BEGIN Supplied material

-- ==== Sys2Proof/Certificates/Slice0/Obligations.lean ====
section
/-! DEFINITION. The statements for the provers. Each says what the docstring says, of every state; the terms are those
of Safety.lean. -/

section

open Sys2Proof Sys2Proof.Machine

/-- O1. For every launch that boots: pc is initial_pc, x[0] reads 0 and every other integer, floating, hi and lo
register holds its configured value, all flags are false, memory is the loaded images, heapPtr is heap_base, icount
is 0, run is Ready and the fault record is empty. For $sp the configured value is reg_init($sp), as R27 says; where
a launch makes that other than initial_sp, R4, R12 and R330 give initial_sp, and the clause is the model's choice
(DESIGN CHOICE, log 32). (R4, R12, R27, R330) -/
def Obligations.ALaunchStartsAtItsConfiguredValues : Prop :=
  ∀ (l : Launch) (s : State), l.boot = .ok s →
    s.pc = l.cfg.initialPc
      ∧ (∀ r : Reg, s.getX r = if r = 0 then 0 else l.cfg.regInit.x[r])
      ∧ (∀ r : FReg, s.getF r = l.cfg.regInit.f[r])
      ∧ s.hi = l.cfg.regInit.hi ∧ s.lo = l.cfg.regInit.lo
      ∧ (∀ k, s.getCC k = false)
      ∧ s.mem = l.memory ∧ s.heapPtr = l.cfg.heapBase ∧ s.icount = 0 ∧ s.run = .ready ∧ s.fault = none
      ∧ s.cfg = l.cfg ∧ s.text = l.text

/-- O2. The model's choice of launch (logs 3, 4, 5, 6, 10), on which no rule rests: after reset pc is 0x00400000,
$sp is 0x7FFFEFFC, every other register is 0, every flag false, every memory byte reads 0, no program is loaded,
heapPtr is 0x10040000, icount is 0 and run is Ready. (R27, R330, 95_test_vectors.md) -/
def Obligations.ResetHoldsTheExampleConfiguration : Prop :=
  State.reset.pc = 0x00400000
    ∧ (∀ r : Reg, State.reset.getX r = if r = 29 then 0x7FFFEFFC else 0)
    ∧ (∀ r : FReg, State.reset.getF r = 0)
    ∧ State.reset.hi = 0 ∧ State.reset.lo = 0
    ∧ (∀ k, State.reset.getCC k = false)
    ∧ (∀ a, State.reset.byteAt a = 0)
    ∧ State.reset.text = [] ∧ State.reset.heapPtr = 0x10040000 ∧ State.reset.icount = 0
    ∧ State.reset.run = .ready ∧ State.reset.fault = none

/-- O3. State.reset satisfies State.Inv: canonical memory, heapPtr aligned and between heap_base and initial_sp, a
fault record exactly in Faulted, an exit code exactly in Halted. (R20, R22, R23, R27) -/
def Obligations.ResetSatisfiesTheInvariant : Prop :=
  State.reset.Inv

/-- O4. For every state with the invariant (canonical memory inside the address space, heapPtr a multiple of 4 in
[heap_base, initial_sp], a fault record exactly in Faulted, an exit code exactly in Halted), every next state of
step has it. (R20, R22, R23, R40, R49, R53, R281, R315) -/
def Obligations.EveryStepKeepsTheInvariant : Prop :=
  ∀ s t : State, s.Inv → step s = .next t → t.Inv

/-- O5. Whatever configuration, text and memory images a launch has, if it is accepted then its first state has
canonical memory inside the address space and the other clauses of State.Inv. (R4, R20, R27, R42, R330, R333) -/
def Obligations.ALaunchSatisfiesTheInvariant : Prop :=
  ∀ (l : Launch) (s : State), l.boot = .ok s → s.Inv

/-- O6. At every address and for every well-formed record whose operands are in the encodable ranges, the encoder
gives a word and the decoder reads from it exactly that record, every operand included. (R81, R83, R86, R87, R88,
R89) -/
def Obligations.DecodeOfEncodeIsTheInstruction : Prop :=
  ∀ (a : Word) (i : Instr), i.wellFormed = true → i.encodable a = true →
    ∃ w, encode a i = some w ∧ decode a w = .ok i

/-- O7. If a word decodes then the record is well formed and encodable, the word fits the record's row of the opcode
table and no other row; and a word has no row in the decoder exactly when it fits none of the 102 rows. (R81, R86,
R88, R89, R90) -/
def Obligations.ADecodedWordFitsExactlyItsRow : Prop :=
  (∀ (a w : Word) (i : Instr), decode a w = .ok i →
      i.wellFormed = true ∧ i.encodable a = true ∧ ∀ r ∈ opcodeTable, r.fits w = true ↔ r = i.row)
    ∧ ∀ a w : Word, decode a w = .error .noRow ↔ ∀ r ∈ opcodeTable, r.fits w = false

/-- O8. Every word of the vectors V240, V253 and V260 to V283 decodes, at address 0x00400010, to the instruction the
spec gives, or to none where the spec calls it reserved: three because a double names an odd register, the others
because they fit no row. (R83, R86, R87, R88, R90, 95_test_vectors.md) -/
def Obligations.DecodesTheWordsOfTheSpecsVectors : Prop :=
  decode 0x00400010 0x11090003 = .ok (.beq 8 9 0x00400020)
    ∧ decode 0x00400010 0x0C100040 = .ok (.jal 0x00400100)
    ∧ decode 0x00400010 0x00000000 = .ok (.sll 0 0 0)
    ∧ decode 0x00400010 0x00000040 = .ok (.sll 0 0 1)
    ∧ decode 0x00400010 0x0000000C = .ok .syscall
    ∧ decode 0x00400010 0x03FFFFCC = .ok .syscall
    ∧ decode 0x00400010 0x01095020 = .ok (.add 10 8 9)
    ∧ decode 0x00400010 0x0109001A = .ok (.div 8 9)
    ∧ decode 0x00400010 0x3C081001 = .ok (.lui 8 0x1001)
    ∧ decode 0x00400010 0x46201000 = .ok (.addD 0 2 0)
    ∧ decode 0x00400010 0xD5020000 = .ok (.ldc1 2 0 8)
    ∧ decode 0x00400010 0x46800821 = .ok (.cvtDW 0 1)
    ∧ decode 0x00400010 0x03E00008 = .ok (.jr 31)
    ∧ decode 0x00400010 0x71095020 = .ok (.clz 10 8)
    ∧ decode 0x00400010 0x00050001 = .ok (.movt 0 0 1)
    ∧ decode 0x00400010 0x451D0003 = .ok (.bc1t 7 0x00400020)
    ∧ decode 0x00400010 0x4600173C = .ok (.cLtS 7 2 0)
    ∧ decode 0x00400010 0x44090800 = .ok (.mfc1 9 1)
    ∧ decode 0x00400010 0x44890800 = .ok (.mtc1 9 1)
    ∧ decode 0x00400010 0x2408FFF9 = .ok (.addiu 8 0 (-7))
    ∧ decode 0x00400010 0x3508FFF9 = .ok (.ori 8 8 0xFFF9)
    ∧ decode 0x00400010 0x46201040 = .error .illFormed
    ∧ decode 0x00400010 0xD5030000 = .error .illFormed
    ∧ decode 0x00400010 0x46800061 = .error .illFormed
    ∧ decode 0x00400010 0x01095060 = .error .noRow
    ∧ decode 0x00400010 0x0109501A = .error .noRow
    ∧ decode 0x00400010 0x3C281001 = .error .noRow
    ∧ decode 0x00400010 0x0000000D = .error .noRow
    ∧ decode 0x00400010 0x0000000F = .error .noRow
    ∧ decode 0x00400010 0x00000011 = .error .noRow
    ∧ decode 0x00400010 0x00000013 = .error .noRow
    ∧ decode 0x00400010 0x42000018 = .error .noRow
    ∧ decode 0x00400010 0x04110003 = .error .noRow
    ∧ decode 0x00400010 0x04100003 = .error .noRow
    ∧ decode 0x00400010 0x46000005 = .error .noRow
    ∧ decode 0x00400010 0x46000006 = .error .noRow
    ∧ decode 0x00400010 0x46000007 = .error .noRow
    ∧ decode 0x00400010 0x46A00020 = .error .noRow
    ∧ decode 0x00400010 0x03E00408 = .error .noRow
    ∧ decode 0x00400010 0x7109001C = .error .noRow
    ∧ decode 0x00400010 0x00020001 = .error .noRow
    ∧ decode 0x00400010 0x45020003 = .error .noRow
    ∧ decode 0x00400010 0x46001030 = .error .noRow
    ∧ decode 0x00400010 0x44090801 = .error .noRow
    ∧ decode 0x00400010 0xFFFFFFFF = .error .noRow

/-- O9. In Ready or Running, when pc is a multiple of 4 inside the text and the slot there holds a well-formed
record, or a word that decodes, step is the meaning of that instruction at the state with run = Running, pc advanced
by 4 and icount incremented. (R18, R51, R331, R332) -/
def Obligations.AStepRunsTheDecodedInstruction : Prop :=
  ∀ (s : State) (slot : Slot) (i : Instr), s.run = .ready ∨ s.run = .running →
    s.pc.toNat % 4 = 0 → s.cfg.textBase ≤ s.pc.toNat →
    s.text[(s.pc.toNat - s.cfg.textBase) / 4]? = some slot →
    (slot = .record i ∧ i.wellFormed = true ∨ ∃ w, slot = .word w ∧ decode s.pc w = .ok i) →
    step s = exec i { s with run := .running, pc := s.pc + 4, icount := s.icount + 1 }

/-- O10. In Ready or Running: pc not a multiple of 4 is a MisalignedAddress fault, else pc outside [text_base,
text_end) a MemoryOutOfBounds fault, each with addr = bad_address = pc and only run and fault changed; a slot whose
word decodes to nothing is a ReservedInstruction fault with the word and that address, with pc + 4 and icount + 1.
(R51, R90, R309, R311, R314, R315, R332) -/
def Obligations.FetchFaultsAndReservedWords : Prop :=
  ∀ s : State, s.run = .ready ∨ s.run = .running →
    (s.pc.toNat % 4 ≠ 0 → ∃ t, step s = .next t ∧ t.run = .faulted
        ∧ t.fault = some ⟨.misalignedAddress, s.pc, some s.pc, none⟩ ∧ t.exitCode = s.exitCode ∧ OnlyChanges [.run] s t)
      ∧ (s.pc.toNat % 4 = 0 → s.pc.toNat < s.cfg.textBase ∨ s.cfg.textBase + 4 * s.text.length ≤ s.pc.toNat →
        ∃ t, step s = .next t ∧ t.run = .faulted
          ∧ t.fault = some ⟨.memoryOutOfBounds, s.pc, some s.pc, none⟩ ∧ t.exitCode = s.exitCode ∧ OnlyChanges [.run] s t)
      ∧ ∀ w e, s.pc.toNat % 4 = 0 → s.cfg.textBase ≤ s.pc.toNat →
        s.text[(s.pc.toNat - s.cfg.textBase) / 4]? = some (.word w) → decode s.pc w = .error e →
        ∃ t, step s = .next t ∧ t.run = .faulted ∧ t.fault = some ⟨.reservedInstruction, s.pc, none, some w⟩
          ∧ t.exitCode = s.exitCode ∧ t.pc = s.pc + 4 ∧ t.icount = s.icount + 1
          ∧ OnlyChanges [.run, .pc, .count] s t

/-- O11. A run that has halted or faulted has no next state (how the model shows it, a stop by name, is log 2).
(R22, R317, R318) -/
def Obligations.HaltedAndFaultedTakeNoStep : Prop :=
  ∀ s : State, s.run = .halted ∨ s.run = .faulted → step s = .fault .runEnded

/-- O12. Whenever any instruction takes a running state to Faulted, the record has the address pc - 4 of the
instruction and every register, flag, hi, lo, pc, icount, memory byte, heapPtr, output and launch parameter is as
before; input is as before or one line shorter. (R300, R301, R302, R303, R304, R305, R306, R307, R308, R314, R315)
-/
def Obligations.FaultsArePrecise : Prop :=
  ∀ (i : Instr) (s t : State), exec i s = .next t → s.run ≠ .faulted → t.run = .faulted →
    (∃ k b, t.fault = some ⟨k, s.pc - 4, b, none⟩) ∧ t.exitCode = s.exitCode ∧ OnlyChanges [.run, .input] s t
      ∧ (t.input = s.input ∨ i = .syscall ∧ ∃ line, s.input = line :: t.input)

/-- O13. No instruction changes icount and only branches and jumps change pc; a step that does not stop either
increments icount by one, or is a fetch fault that leaves pc and icount. (R18, R21, R230, R315, R319) -/
def Obligations.OnlyTransfersWritePcAndEachFetchCountsOnce : Prop :=
  (∀ (i : Instr) (s t : State), exec i s = .next t →
      t.icount = s.icount ∧ (i.transfers = false → t.pc = s.pc))
    ∧ ∀ s t : State, step s = .next t →
      t.icount = s.icount + 1 ∨ (t.icount = s.icount ∧ t.pc = s.pc ∧ t.run = .faulted)

/-- O14. For every instruction and state: unless it is one of mult multu div divu madd maddu msub msubu, hi and lo
are unchanged; and every condition flag but the one a floating compare names is unchanged. (R17, R19, R24) -/
def Obligations.HiLoAndFlagsHaveTheirOnlyWriters : Prop :=
  ∀ (i : Instr) (s t : State), exec i s = .next t →
    (i.writesHiLo = false → t.hi = s.hi ∧ t.lo = s.lo)
      ∧ ∀ k : CC, i.flagDest ≠ some k → t.getCC k = s.getCC k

END Supplied material

#### [Required action]
Working from the entries above, filter out every line that lacks "regInit" and copy what remains.

#### [Answer]
      ∧ (∀ r : Reg, s.getX r = if r = 0 then 0 else l.cfg.regInit.x[r])
      ∧ (∀ r : FReg, s.getF r = l.cfg.regInit.f[r])
      ∧ s.hi = l.cfg.regInit.hi ∧ s.lo = l.cfg.regInit.lo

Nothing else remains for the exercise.